Let’s use induction on dimension. The claim is vacuously true for $n=1$.
If $n\geq 2$, then partition the upper-triangular matrix $T$ as follows:
$$T=\left[\begin{array}{c}S&x\\0&c\end{array}\right]$$ where $S\in\mathbb C^{(n-1)\times(n-1)}$, $x\in\mathbb C^{(n-1)\times 1}$, $0\in\mathbb C^{1\times (n-1)}$, and $c\in\mathbb C$. Then, we have that $$T^H=\left[\begin{array}{c}S^H&0\\x^H&\overline c\end{array}\right]$$ where the bar denotes complex conjugate.
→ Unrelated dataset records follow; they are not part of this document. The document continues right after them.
/-- A signed integer multiple of `2^e`. -/
def sgn (neg : Bool) (m : Nat) : Int := if neg then -(m : Int) else (m : Int)

/-- Exact sum; ∞ − ∞ is NaN; the sum of opposite nonzero values is +0 and of two zeros −0 only when both are −0
(R52). -/
def FVal.add : FVal → FVal → FVal
  | .nan, _ | _, .nan => .nan
  | .inf a, .inf b => if a = b then .inf a else .nan
  | .inf a, .fin _ _ _ => .inf a
  | .fin _ _ _, .inf a => .inf a
  | .fin a m e, .fin b n g =>
    if m = 0 ∧ n = 0 then .fin (a && b) 0 0
    else if m = 0 then .fin b n g
    else if n = 0 then .fin a m e
    else
      let q := min e g
      let s := sgn a m * (2 ^ (e - q).toNat : Nat) + sgn b n * (2 ^ (g - q).toNat : Nat)
      .fin (decide (s < 0)) s.natAbs q

/-- Exact difference. -/
def FVal.sub (x y : FVal) : FVal := x.add y.neg

/-- Exact product with `2^k`. -/
def FVal.scale (x : FVal) (k : Int) : FVal :=
  match x with
  | .fin n m e => .fin n m (e + k)
  | y => y

/-- Quotient, exact or with a last bit that stands for the nonzero rest: every rounding of it into a type of this
part equals the rounding of the exact quotient, since it carries over 64 bits. -/
def FVal.div : FVal → FVal → FVal
  | .nan, _ | _, .nan => .nan
  | .inf _, .inf _ => .nan
  | .inf a, .fin b _ _ => .inf (a != b)
  | .fin a _ _, .inf b => .fin (a != b) 0 0
  | .fin a m e, .fin b n g =>
    if n = 0 then (if m = 0 then .nan else .inf (a != b))
    else if m = 0 then .fin (a != b) 0 0
    else
      let k := 80 + n.log2
      let num := m * 2 ^ k
      .fin (a != b) (2 * (num / n) + (if num % n = 0 then 0 else 1)) (e - g - k - 1)

/-- Integer square root by bits, from bit `k` down. -/
def isqrtGo (n : Nat) : Nat → Nat → Nat
  | 0, acc => if (acc + 1) * (acc + 1) ≤ n then acc + 1 else acc
  | k + 1, acc =>
    let c := acc + 2 ^ (k + 1)
    isqrtGo n k (if c * c ≤ n then c else acc)

/-- `⌊√n⌋`. -/
def isqrt (n : Nat) : Nat := isqrtGo n (n.log2 / 2 + 1) 0

/-- Square root, with a last bit that stands for a nonzero rest (as in `FVal.div`). −0 gives −0; a negative value
gives NaN (IEEE 754-2019). -/
def FVal.sqrt : FVal → FVal
  | .nan => .nan
  | .inf n => if n then .nan else .inf false
  | .fin n m e =>
    if m = 0 then .fin n 0 0
    else if n then .nan
    else
      let k : Nat := 160 + (e % 2).toNat
      let v := m * 2 ^ k
      let r := isqrt v
      .fin false (2 * r + (if r * r = v then 0 else 1)) ((e - k) / 2 - 1)

/-- Comparison of two finite magnitudes as integers over a common power of two: negative, zero or positive. -/
def cmpFin (a : Bool) (m : Nat) (e : Int) (b : Bool) (n : Nat) (g : Int) : Int :=
  let q := min e g
  sgn a m * (2 ^ (e - q).toNat : Nat) - sgn b n * (2 ^ (g - q).toNat : Nat)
It is easy to compute that
\begin{align*}TT^H=&\,\left[\begin{array}{c}SS^H+xx^H&\overline cx\\cx^H&|c|^2\end{array}\right]\\T^HT=&\,\left[\begin{array}{c}S^HS&S^Hx\\x^HS&x^Hx+|c|^2\end{array}\right]\end{align*}
If $T T^H=T^HT$, then one must have, in particular (look at the lower right corners), that $x^Hx+|c|^2=|c|^2$, which implies that $x=0$.
It follows (look at the upper left corners) that $SS^H=S^HS$, which, by the induction hypothesis and the fact that $S$ is upper-triangular, implies that $S$ is a diagonal matrix. Since we also have $x=0$, $T$ is a diagonal matrix, too, so that the induction goes through.